Quinoa Stuffed Squash
Serves 4
2 Squash, Acorn or Carnivale
3 Cups Water
1 Cup Quinoa
1/4 tsp. Salt
1/2 lb. Mushrooms, Sliced
2 Leeks, Cleaned and Chopped
1 Apple, Diced
1 Shallot, Minced
1 Clove Garlic, Minced
1 tsp. Thyme, Chopped
2 tsp. Sage, Chopped
2 tsp. Parsley, Chopped
3 Tbsp. Olive Oil
1 Tbsp.
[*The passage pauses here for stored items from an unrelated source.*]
-- ==== Sys2Proof/WellFormed.lean ====
section
/-!
DEFINITION. Which source lines and commands are well formed: the operand counts and ranges of
spec/30_encoding.md R37, which R42 makes an error to leave ("a value out of range is an assembly
error, never a truncation"). A term of `Instr` carries its operands at their widths, so every
`Instr` is well formed (Laws/Encoding.lean proves it); the checks bite on `SourceLine`.
-/

namespace Sys2Proof

/-- The widths in bits of a command's operands, in the order R42 writes them (R37). -/
def Mnemonic.operandWidths : Mnemonic → List Nat
  | .nop | .clr => []
  | .enca => [16]
  | .encl | .chkl | .chkd | .csadd | .cschk => [8]
  | .encdW | .encdS | .encdC => [4]
  | .chka => [2, 8]
  | .rdreg => [4]

/-- As many operands as widths, and each operand within its width. -/
def operandsFit : List Nat → List Nat → Bool
  | [], [] => true
  | w :: ws, x :: xs => decide (x < 2 ^ w) && operandsFit ws xs
  | _, _ => false

/-- A source line the assembler accepts (R42): a command whose operands fit, or a raw 24-bit word. -/
def SourceLine.wellFormed : SourceLine → Bool
  | .command m xs => operandsFit m.operandWidths xs
  | .word w => decide (w < 2 ^ 24)

end Sys2Proof
end

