-- ==== Sys2Proof/Machine/Step.lean ====
section
/-!
DEFINITION. One step of the machine: one rising edge of `clk` (spec/00_scope.md R4, R9;
spec/70_reset_and_hazards.md R94).
-/

namespace Sys2Proof.Machine

/-- One rising edge: sample the next inputs and do what they ask. With nothing in `inbox` "the TCE waits
for the first command" (R86): an edge that accepts nothing. -/
def step (s : State) : Host.Outcome State Fault Refusal :=
  clockEdge s.nextInput s.takeInput

/-- `s` with the host offering the word `w` at the next edge (the TCE fetches nothing, R13: a command
comes only from the host, R33), and the reset that R87 asks for seen. Log entry 8. -/
def State.withFetchWord (s : State) (nbits w : Nat) : State :=
  { s with
    resetSeen := true
    inbox := PortCycle.command (BitVec.ofNat 24 (w % 2 ^ nbits)) :: s.inbox }

end Sys2Proof.Machine
end

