-- ==== Sys2Proof/Laws/HostSeq.lean ====
section
/-!
SUPPORT. A host that follows spec/70_reset_and_hazards.md R91 with a device that answers by the
document's formulas ends its read attempt with every check matched and no error flag.
-/

namespace Sys2Proof.Machine

/-- A command that is no check never ends an attempt. -/
theorem runAttempt_plain (i : Instr) (is : List Instr) (s : State) (h : isCheckCommand i = false) :
    runAttempt (i :: is) s = runAttempt is (execNext i s) := by
  simp [runAttempt, exec_eq, h]

/-- A check whose received byte is the expected one does not end an attempt. -/
theorem runAttempt_hit (i : Instr) (is : List Instr) (s : State) (h : (execNext i s).status.ok = true) :
    runAttempt (i :: is) s = runAttempt is (execNext i s) := by
  simp [runAttempt, exec_eq, h]

/-- A check whose received byte is the expected one: OK, and no flag raised. -/
theorem check_hit (e : Byte) (err : Cause) (s : State) :
    s.check true e e err = (s.setOk true).respond (packCheck e e false true) := by
  simp [State.check]

/-- Summing data bytes changes ACC and the response only. -/
theorem runAttempt_sum (data : List Byte) (is : List Instr) (s : State) :
    ∃ t : State, runAttempt (data.map .csadd ++ is) s = runAttempt is t ∧ t.status = s.status ∧
      t.acc.toNat = (s.acc.toNat + (data.map BitVec.toNat).sum) % 65536 := by
  induction data generalizing s with
  | nil => exact ⟨s, rfl, rfl, by have := s.acc.isLt; simp; omega⟩
  | cons b bs ih =>
    obtain ⟨t, h, hst, hacc⟩ := ih (execNext (.csadd b) s)
    refine ⟨t, ?_, by rw [hst]; rfl, ?_⟩
    · rw [List.map_cons, List.cons_append, runAttempt_plain _ _ _ rfl]; exact h
    · rw [hacc]; simp [execNext]; omega

/-- R91 with a legal count and the expected byte in answer to each byte: the attempt is not aborted, and
STATUS at its end is OK, AV and LV with no error flag. -/
theorem readAttempt_succeeds (a : Half) (n : Byte) (data : List Byte) (s : State)
    (hn : countIllegal n = false) :
    ∃ t : State,
      runAttempt (readAttempt a n (ackA 0 a) (ackA 1 a) (ackA 2 a) (ackA 3 a) (ackL n) data
        (checksum data)) s = .next (t, true) ∧
      t.status = { Status.reset with ok := true, av := true, lv := true } := by
  let u := execNext (.encl n) (execNext (.enca a) (execNext .clr s))
  have hu : u.status = { Status.reset with av := true, lv := true } ∧ u.addr = a ∧ u.n = n ∧ u.acc = 0 := by
    simp [u, execNext, hn]
  obtain ⟨hst, ha, hc, h0⟩ := hu
  let v := (((((u.check true (ackA 0 a) (ackA 0 a) .ackErr).check true (ackA 1 a) (ackA 1 a) .ackErr).check
    true (ackA 2 a) (ackA 2 a) .ackErr).check true (ackA 3 a) (ackA 3 a) .ackErr).check
    true (ackL n) (ackL n) .ackErr)
  have hv : v.status = { Status.reset with ok := true, av := true, lv := true } ∧ v.acc = 0 := by
    simp [v, check_hit, hst, h0]
  obtain ⟨t, ht, hts, hacc⟩ := runAttempt_sum data [.cschk (checksum data)] v
  have hsum : t.csum = checksum data := by
    apply BitVec.eq_of_toNat_eq
    rw [csum_toNat, checksum_toNat, hacc, hv.2]
    simp
  refine ⟨execNext (.cschk (checksum data)) t, ?_, ?_⟩
  · have hlist : readAttempt a n (ackA 0 a) (ackA 1 a) (ackA 2 a) (ackA 3 a) (ackL n) data (checksum data) =
        .clr :: .enca a :: .encl n :: .chka 0 (ackA 0 a) :: .chka 1 (ackA 1 a) :: .chka 2 (ackA 2 a)
          :: .chka 3 (ackA 3 a) :: .chkl (ackL n) :: (data.map .csadd ++ [.cschk (checksum data)]) := rfl
    rw [hlist, runAttempt_plain _ _ _ rfl, runAttempt_plain _ _ _ rfl, runAttempt_plain _ _ _ rfl]
    change runAttempt _ u = _
    rw [runAttempt_hit, runAttempt_hit, runAttempt_hit, runAttempt_hit, runAttempt_hit]
    · have hend : execNext (.chkl (ackL n)) (execNext (.chka 3 (ackA 3 a)) (execNext (.chka 2 (ackA 2 a))
          (execNext (.chka 1 (ackA 1 a)) (execNext (.chka 0 (ackA 0 a)) u)))) = v := by
        simp [v, execNext, State.exa, State.exl, check_hit, hst, ha, hc]
      rw [hend, ht, runAttempt_hit]
      · rfl
      · simp [execNext, hsum, check_hit]
    all_goals simp [execNext, State.exa, State.exl, check_hit, hst, ha, hc]
  · simp [execNext, hsum, check_hit, hts, hv.1]

end Sys2Proof.Machine
end

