/-! ## No step stops (R77) -/

/-- Settles O35: of the four things an edge can do, only a word before the first reset edge has no next
state, and the others keep the reset seen. -/
theorem stepNeverStops : Obligations.StepNeverStops := by
  intro s hreset
  have hinput : s.takeInput.resetSeen = true := hreset
  unfold step
  obtain ⟨-, h⟩ | ⟨-, -, -, h⟩ | ⟨-, -, hunseen, -⟩ | ⟨-, -, h⟩ :=
    clockEdge_cases s.nextInput s.takeInput
  · exact ⟨_, h, resetEdge_resetSeen _⟩
  · obtain ⟨-, hseen, -⟩ := acceptNext_port s.nextInput.cmdWord s.takeInput
    exact ⟨_, h, hseen.trans hinput⟩
  · rw [hinput] at hunseen
    cases hunseen
  · exact ⟨_, h, hinput⟩

end Sys2Proof.Machine

/-!
PROOF. Reset and hazards (spec/70_reset_and_hazards.md): what `step` does for each kind of input sample the
next edge can take (R86, R87, R94), from which the edges that accept a command, the reset edge, the one reset
edge that is enough (R88) and the refusal before it follow.
-/

namespace Sys2Proof.Machine

/-! ## One step for each kind of input sample -/

section Edges

variable {s : State} {rest : List PortCycle}

/-- An edge with `rst` = 1 is a reset edge whatever is offered (R86). -/
theorem step_of_reset {p : PortCycle} (hrst : p.rst = true) (hinbox : s.inbox = p :: rest) :
    step s = .next { State.reset with inbox := rest } := by
  rw [step_of_inbox s p rest hinbox, clockEdge_reset hrst]
  rfl

/-- After a reset edge, an edge that offers a word accepts it (R94). -/
theorem step_of_offered {w : CommandWord} (hreset : s.resetSeen = true)
    (hinbox : s.inbox = PortCycle.command w :: rest) :
    step s = acceptWord w { s with inbox := rest } := by
  rw [step_of_inbox s _ rest hinbox]
  simp [clockEdge, PortCycle.command, hreset]

/-- Before the first reset edge, an edge that offers a word has no meaning (R87). -/
theorem step_of_offered_unreset {w : CommandWord} (hreset : s.resetSeen = false)
    (hinbox : s.inbox = PortCycle.command w :: rest) : step s = .refused .commandBeforeReset := by
  rw [step_of_inbox s _ rest hinbox]
  simp [clockEdge, PortCycle.command, hreset]

/-- An edge with `rst` = 0 that offers nothing keeps the registers (R94), whether a reset edge has been seen
or not. -/
theorem step_of_not_offered {w : CommandWord} (hinbox : s.inbox = ⟨false, false, w⟩ :: rest) :
    step s = .next { s with rspValid := false, inbox := rest } := by
  rw [step_of_inbox s _ rest hinbox]
  rfl

/-- With no input sample left nothing is offered, and none is taken (log entry 1). -/
theorem step_of_no_inputs (hinbox : s.inbox = []) : step s = .next { s with rspValid := false } := by
  simp [step, State.nextInput, State.takeInput, hinbox, PortCycle.idle, clockEdge, State.idleEdge]

end Edges

/-- An edge that has a next state leaves the samples to come, and shows a response exactly where it accepts a
word (R94). -/
theorem clockEdge_port {p : PortCycle} {s t : State} (h : clockEdge p s = .next t) :
    t.inbox = s.inbox ∧ (t.rspValid = true ↔ p.cmdValid = true ∧ p.rst = false) := by
  obtain ⟨hrst, he⟩ | ⟨hrst, hvalid, -, he⟩ | ⟨-, -, -, he⟩ | ⟨-, hvalid, he⟩ := clockEdge_cases p s <;>
    rw [he] at h
  · cases h
    simp [hrst]
  · cases h
    obtain ⟨hshown, -, hinbox⟩ := acceptNext_port p.cmdWord s
    simp [hshown, hinbox, hrst, hvalid]
  · cases h
  · cases h
    simp [hvalid]

/-! ## The statements -/

/-- Settles O37: an accepted word shows its response, and the other kinds of edge show none. -/
theorem acceptingEdges : Obligations.AcceptingEdges := by
  refine ⟨?accepted, ?sample, fun _ _ _ => step_of_not_offered, fun _ => step_of_no_inputs⟩
  case accepted =>
    intro s w rest hinbox hreset
    have haccept := acceptWord_eq w { s with inbox := rest }
    obtain ⟨hshown, -, -⟩ := acceptNext_port w { s with inbox := rest }
    exact ⟨_, (step_of_offered hreset hinbox).trans haccept, haccept, Prod.ext hshown rfl⟩
  case sample =>
    intro s t p rest hinbox hstep
    rw [step_of_inbox s p rest hinbox] at hstep
    exact clockEdge_port hstep

/-- Settles O39: the reset edge leaves the reset state, from which the offered word is accepted. -/
theorem oneResetEdgeIsEnough : Obligations.OneResetEdgeIsEnough := by
  intro s p w rest hinbox hrst
  have hresetEdge := step_of_reset hrst hinbox
  have hcommand := step_command (s := State.reset) rfl w rest
  rw [run_succ 1 _ _ hresetEdge, acceptWord_eq]
  exact run_succ 0 _ _ hcommand

/-- Settles O36: accepting a word that decodes to a command is running the command. -/
theorem stepRunsDecodedCommand : Obligations.StepRunsDecodedCommand := by
  intro s w i rest hinbox hreset hdecode
  rw [step_of_offered hreset hinbox, acceptWord, hdecode]

/-- Settles O38: the values of R86 are those of the reset state. -/
theorem resetEdgeClearsEverything : Obligations.ResetEdgeClearsEverything :=
  fun _ _ _ _ hinbox => ⟨rfl, step_of_reset rfl hinbox⟩

/-- Settles O40: the power-up state has no reset edge behind it, so that the word is refused there. -/
theorem noMeaningBeforeReset : Obligations.NoMeaningBeforeReset :=
  ⟨fun _ _ _ hreset hinbox => step_of_offered_unreset hreset hinbox, fun _ => rfl⟩

/-- Settles O45: the reset state is what a reset edge leaves. -/
theorem latchesAgreeAtReset : Obligations.LatchesAgreeAtReset :=
  .of_resetEdge State.reset

end Sys2Proof.Machine
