-- ==== Sys2Proof/Machine/Codec.lean ====
section
/-! DEFINITION. The Frame Codec: scaling (R62, R63), DECODE (R60) and ENCODE (R61). -/

namespace Sys2Proof.Machine

/-! ## Scaling (R62, R63) -/

/-- `Phys(raw, s)` (R62): two roundings, the product first, no fused multiply-add. -/
def phys (raw : Nat) (s : SignalLayout) : FVal := fadd (fmul (u2f raw) (ofBits s.factor)) (ofBits s.offset)

/-- `r` of R63 under a tie rule: `RoundInt((v - offset) / factor)`. -/
def scaled (ties : TieRule) (v : F64) (s : SignalLayout) : FVal :=
  roundInt ties (fdiv (fsub (ofBits v) (ofBits s.offset)) (ofBits s.factor))

/-- The raw integer of a value, if it fits the signal's field (R61, R63, R70). -/
def rawOf (ties : TieRule) (v : F64) (s : SignalLayout) : Option Nat :=
  if fits (scaled ties v s) s.width then some (toInteger (scaled ties v s)) else none

/-! ## DECODE (R60) -/

/-- `raw_i` of R60. -/
def rawField (p : List Byte) (s : SignalLayout) : Nat := extractField s.byteOrder p s.start s.width

/-- One DecodedSignal (R16, R60); `k` numbers the free NaN value it would show. -/
def decodeSignal (p : List Byte) (s : SignalLayout) (k : Nat) : DecodedSignal :=
  { raw := BitVec.ofNat 64 (rawField p s)
    physical := toBits (phys (rawField p s) s) (Config.freeNaN k)
    unit := s.unit }

/-- The signals of an entry in descriptor order, the free NaN values numbered from `k`. -/
def decodeSignals (p : List Byte) : List SignalLayout → Nat → List DecodedSignal
  | [], _ => []
  | s :: rest, k => decodeSignal p s k :: decodeSignals p rest (k + 1)

/-- DECODE (R60): UnknownFrameId, then TruncatedPayload, then every signal of the entry. `extended` is not read. -/
def execDecode (frame : RawFrame) (s : State) : Result :=
  obey (.decode frame) s
    (match lookup s.desc frame.id with
    | none => raise .unknownFrameId s
    | some e =>
      if e.signals.all (SignalLayout.fitsIn frame.length) then
        .next ((s.respond (.decoded (decodeSignals frame.payload e.signals s.draws))).draw e.signals.length)
      else raise .truncatedPayload s)

/-! ## ENCODE (R61) -/

/-- The pairs in operand order, each checked and written in turn; the first failing pair decides (R61, D10). -/
def encodePairs (ties : TieRule) (e : Entry) : List (Byte × F64) → List Byte → Except ResultCode (List Byte)
  | [], p => .ok p
  | (k, v) :: rest, p =>
    match e.signals[k.toNat]? with
    | none => .error .unknownSignal
    | some s =>
      match rawOf ties v s with
      | none => .error .valueOutOfRange
      | some raw => encodePairs ties e rest (insertField s.byteOrder p s.start s.width raw)

/-- ENCODE (R61): an all-zero payload of the declared length, then the pairs. -/
def execEncode (frameId : Word) (ext : Bool) (values : List (Byte × F64)) (s : State) : Result :=
  obey (.encode frameId ext values) s
    (match lookup s.desc frameId with
    | none => raise .unknownFrameId s
    | some e =>
      match encodePairs Config.roundTies e values (List.replicate e.dlen 0#8) with
      | .error rc => raise rc s
      | .ok p => .next (s.respond (.frame { id := frameId, extended := ext, payload := p })))

end Sys2Proof.Machine
end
Maple Syrup
1/2 Cup Feta Cheese, Crumbled
1/2 Cup Walnuts, Toasted and Coarsely Chopped
1 Bunch Spinach, Kale, or Chard
For the Quinoa
Bring water to a boil with the salt.  Add Quinoa, cover and let simmer on low heat for 15 minutes.  Remove lid and cover pot with tea towel, let rest for 10 minutes then fluff Quinoa with a fork.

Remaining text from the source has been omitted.